> **What to do**
Transcribe the data below verbatim from the line with "s.digits := rfl" to the line with "s.ctr := rfl". Include both of those lines.

> **Task material**
※
/-! ### raise -/

@[simp] theorem raise_cfg (e : ErrCode) (info : Word) (s : State) : (raise e info s).cfg = s.cfg := rfl
@[simp] theorem raise_irqen (e : ErrCode) (info : Word) (s : State) : (raise e info s).irqen = s.irqen := rfl
@[simp] theorem raise_clksel (e : ErrCode) (info : Word) (s : State) : (raise e info s).clksel = s.clksel := rfl
@[simp] theorem raise_done (e : ErrCode) (info : Word) (s : State) : (raise e info s).done = true := rfl
@[simp] theorem raise_ovr (e : ErrCode) (info : Word) (s : State) : (raise e info s).ovr = s.ovr := rfl
@[simp] theorem raise_matched (e : ErrCode) (info : Word) (s : State) : (raise e info s).matched = false := rfl
@[simp] theorem raise_errcode (e : ErrCode) (info : Word) (s : State) : (raise e info s).errcode = e := rfl
@[simp] theorem raise_errinfo (e : ErrCode) (info : Word) (s : State) : (raise e info s).errinfo = info := rfl
@[simp] theorem raise_ilen (e : ErrCode) (info : Word) (s : State) : (raise e info s).ilen = s.ilen := rfl
@[simp] theorem raise_olen (e : ErrCode) (info : Word) (s : State) : (raise e info s).olen = 0 := rfl
@[simp] theorem raise_digits (e : ErrCode) (info : Word) (s : State) : (raise e info s).digits = s.digits := rfl
@[simp] theorem raise_interval (e : ErrCode) (info : Word) (s : State) : (raise e info s).interval = s.interval := rfl
@[simp] theorem raise_fwd (e : ErrCode) (info : Word) (s : State) : (raise e info s).fwd = s.fwd := rfl
@[simp] theorem raise_bwd (e : ErrCode) (info : Word) (s : State) : (raise e info s).bwd = s.bwd := rfl
@[simp] theorem raise_keyh (e : ErrCode) (info : Word) (s : State) : (raise e info s).keyh = s.keyh := rfl
@[simp] theorem raise_ctr (e : ErrCode) (info : Word) (s : State) : (raise e info s).ctr = s.ctr := rfl
@[simp] theorem raise_tovr (e : ErrCode) (info : Word) (s : State) : (raise e info s).tovr = s.tovr := rfl
@[simp] theorem raise_rtime (e : ErrCode) (info : Word) (s : State) : (raise e info s).rtime = s.rtime := rfl
@[simp] theorem raise_rctr (e : ErrCode) (info : Word) (s : State) : (raise e info s).rctr = s.rctr := rfl
@[simp] theorem raise_rtrunc (e : ErrCode) (info : Word) (s : State) : (raise e info s).rtrunc = s.rtrunc := rfl
@[simp] theorem raise_rmod (e : ErrCode) (info : Word) (s : State) : (raise e info s).rmod = s.rmod := rfl
@[simp] theorem raise_rdly (e : ErrCode) (info : Word) (s : State) : (raise e info s).rdly = s.rdly := rfl
@[simp] theorem raise_ibuf (e : ErrCode) (info : Word) (s : State) : (raise e info s).ibuf = s.ibuf := rfl
@[simp] theorem raise_obuf (e : ErrCode) (info : Word) (s : State) : (raise e info s).obuf = s.obuf := rfl
@[simp] theorem raise_phase (e : ErrCode) (info : Word) (s : State) : (raise e info s).phase = .idle := rfl
@[simp] theorem raise_pending (e : ErrCode) (info : Word) (s : State) : (raise e info s).pending = none := rfl
@[simp] theorem raise_resp (e : ErrCode) (info : Word) (s : State) : (raise e info s).resp = s.resp := rfl
@[simp] theorem raise_clk (e : ErrCode) (info : Word) (s : State) : (raise e info s).clk = s.clk := rfl
@[simp] theorem raise_t (e : ErrCode) (info : Word) (s : State) : (raise e info s).t = s.t := rfl
@[simp] theorem raise_start (e : ErrCode) (info : Word) (s : State) : (raise e info s).start = s.start := rfl
@[simp] theorem raise_n (e : ErrCode) (info : Word) (s : State) : (raise e info s).n = s.n := rfl
@[simp] theorem raise_i (e : ErrCode) (info : Word) (s : State) : (raise e info s).i = s.i := rfl
@[simp] theorem raise_hit (e : ErrCode) (info : Word) (s : State) : (raise e info s).hit = s.hit := rfl
@[simp] theorem raise_schedule (e : ErrCode) (info : Word) (s : State) : (raise e info s).schedule = s.schedule := rfl
@[simp] theorem raise_rdata (e : ErrCode) (info : Word) (s : State) : (raise e info s).rdata = s.rdata := rfl
@[simp] theorem raise_portLog (e : ErrCode) (info : Word) (s : State) : (raise e info s).portLog = s.portLog := rfl
@[simp] theorem raise_draws (e : ErrCode) (info : Word) (s : State) : (raise e info s).draws = s.draws := rfl
@[simp] theorem raise_epoch (e : ErrCode) (info : Word) (s : State) : (raise e info s).epoch = s.epoch := rfl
※
> **Task response**
@[simp] theorem raise_digits (e : ErrCode) (info : Word) (s : State) : (raise e info s).digits = s.digits := rfl
@[simp] theorem raise_interval (e : ErrCode) (info : Word) (s : State) : (raise e info s).interval = s.interval := rfl
@[simp] theorem raise_fwd (e : ErrCode) (info : Word) (s : State) : (raise e info s).fwd = s.fwd := rfl
@[simp] theorem raise_bwd (e : ErrCode) (info : Word) (s : State) : (raise e info s).bwd = s.bwd := rfl
@[simp] theorem raise_keyh (e : ErrCode) (info : Word) (s : State) : (raise e info s).keyh = s.keyh := rfl
@[simp] theorem raise_ctr (e : ErrCode) (info : Word) (s : State) : (raise e info s).ctr = s.ctr := rfl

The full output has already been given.